Отец Гидеон молчал, глядя в пол. Поэтому вместо него опять заговорила я:
— Какая сделка?
— Вы должны были знать, коль уж оказались здесь и сейчас. Человек, которого я представляю, предложил эту сделку, и отец Гидеон дал понять, что он принимает условия.
— Если мы согласимся…
— Отец Гидеон уходит со мной, — сказал человек у камина. Его лицо, озаряемое алым отсветом огня, выглядело безумно раскрашенной живой маской. Острые тени скользили по нему, — Вот и все.
— Что с ним будет?
— Это неважно. И это не должно вас интересовать.
— Вы убьете его?
Еще одно пожатие плечами.
— Я слуга. Я выполняю поручения. Мне неизвестно, сколько он будет жить.
Следующий вопрос вырвался сам собой, как спугнутое насекомое, выскочившее изо рта.
— А мы?
Человек посмотрел на меня. В этом взгляде было только равнодушие, и ничего кроме него. Может, поэтому меня пробрало холодом от него. Это был не убийца, это сама смерть сидела, протянув руки к огню, и задумчиво смотрела на пламя. В нем не было хищной грациозности Ламберта или опасной неуклюжести Бальдульфа, но каким-то чувством я поняла, если он шевельнется по-настоящему, это будет последним, что я увижу. Такого человека нельзя злить.

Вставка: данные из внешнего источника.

-- ==== Sys2Proof/Laws/Binary64.lean ====
section
/-! SUPPORT. Binary64: a value is a whole number of units of 2^-1074, RNDA and NARROW16 on exact values, and
what `roundTo64` gives for every exact magnitude. -/

namespace Sys2Proof.Binary64

open Sys2Proof.Safety

/-! ### Values -/

theorem real_eq_fixed (x : Real64) : real x = (fixed x : Rat) / 2 ^ 1074 := by
  have h1 : (2 : Rat) ^ 1074 = 2 ^ 1022 * 2 ^ 52 := by rw [← pow_add]
  have hmag : (if expField x = 0 then (2 : Rat) ^ (-1022 : Int) * ((fraction x : Rat) / 2 ^ 52)
     else (2 : Rat) ^ ((expField x : Int) - 1023) * (1 + (fraction x : Rat) / 2 ^ 52)) =
      (fixedMag x : Rat) / 2 ^ 1074 := by
    unfold fixedMag significand
    split
    · next h =>
      rw [h, h1, zpow_neg, zpow_ofNat]
      push_cast
      field_simp
    · next h =>
      obtain ⟨k, hk⟩ := Nat.exists_eq_succ_of_ne_zero h
      rw [hk, h1, show ((k.succ : Nat) : Int) - 1023 = (k : Int) - 1022 by push_cast; ring,
        zpow_sub₀ (by norm_num), zpow_natCast, zpow_ofNat]
      simp only [Nat.succ_eq_add_one, Nat.add_sub_cancel]
      push_cast
      field_simp
      norm_num
  rw [real, hmag, fixed]
  generalize (2 : Rat) ^ 1074 = d
  split
  · push_cast; ring
  · push_cast; ring

theorem pow_1075 (a : Int) : a ^ 1075 = a * a ^ 1074 := pow_succ' a 1074

theorem floor_half (n : Int) (d : Nat) (hd : 0 < d) :
    ⌊(n : Rat) / d + 1 / 2⌋ = (2 * n + d) / (2 * d) := by
  have h : (n : Rat) / d + 1 / 2 = ((2 * n + d : Int) : Rat) / ((2 * d : Nat) : Rat) := by
    have : (d : Rat) ≠ 0 := by positivity
    push_cast
    field_simp
  rw [h, Rat.floor_intCast_div_natCast]
  push_cast
  rfl

/-- RNDA rounds the exact value half away from zero (R120). -/
theorem roundHalfAway_eq (v : Real64) : roundHalfAway v = awayFromZero (real v) := by
  rw [real_eq_fixed, awayFromZero, roundHalfAway, pow_1075]
  have hr : (2 : Rat) ^ 1074 = ((2 ^ 1074 : Nat) : Rat) := by rw [Nat.cast_pow, Nat.cast_ofNat]
  have hz : (2 : Int) ^ 1074 = ((2 ^ 1074 : Nat) : Int) := (Nat.cast_pow 2 1074).symm
  have hd : 0 < (2 ^ 1074 : Nat) := Nat.two_pow_pos 1074
  rw [hr, hz]
  generalize (2 ^ 1074 : Nat) = d at hd
  have hsign : (0 ≤ (fixed v : Rat) / d) ↔ 0 ≤ fixed v := by
    rw [div_nonneg_iff]
    have : (0 : Rat) < d := by exact_mod_cast hd
    constructor
    · rintro (h | h)
      · exact_mod_cast h.1
      · linarith
    · exact fun h => .inl ⟨by exact_mod_cast h, this.le⟩
  simp only [hsign]
  split
  · rw [floor_half _ _ hd]
  · have hc : ⌈(fixed v : Rat) / d - 1 / 2⌉ = -⌊((-fixed v : Int) : Rat) / d + 1 / 2⌋ := by
      rw [← Int.ceil_neg]; congr 1; push_cast; ring
    rw [hc, floor_half _ _ hd]

theorem narrow16_toNat (k : Int) : ((narrow16 k).toNat : Int) = k % 65536 := by
  rw [narrow16, BitVec.toNat_ofInt]
  omega

end Sys2Proof.Binary64
end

Но он и не собирался злиться. В его голосе было нечто такое, что позволяло предположить, что он давно разучился злиться, если прежде и умел. Для таких людей злость давно перестала быть необходимой.
— Вы исчезнете, — сказал он, — Вы трое и сервус. Так надо.
Он сказал это настолько просто и спокойно, что я не испугалась. Просто не получилось.
— Вы убьете их? — спросил отец Гидеон тихо.
Человек у камина кивнул.
— Да. Это необходимое условие, и вы приняли его, явившись сюда. Ваша жизнь — в обмен на быструю безболезненную смерть ваших подельников. Все просто.
Он был прав. Все очень просто.
— Я тоже пойду! — сказала я, вскидывая голову, — Вам придется взять и меня. Но оставьте жизни Бальдульфу и капитану Ламберту.
Человек рассмеялся. От его смеха вздрогнул даже отец Гидеон. Жуткий это был смех. Как треск раздавленных подковами костей.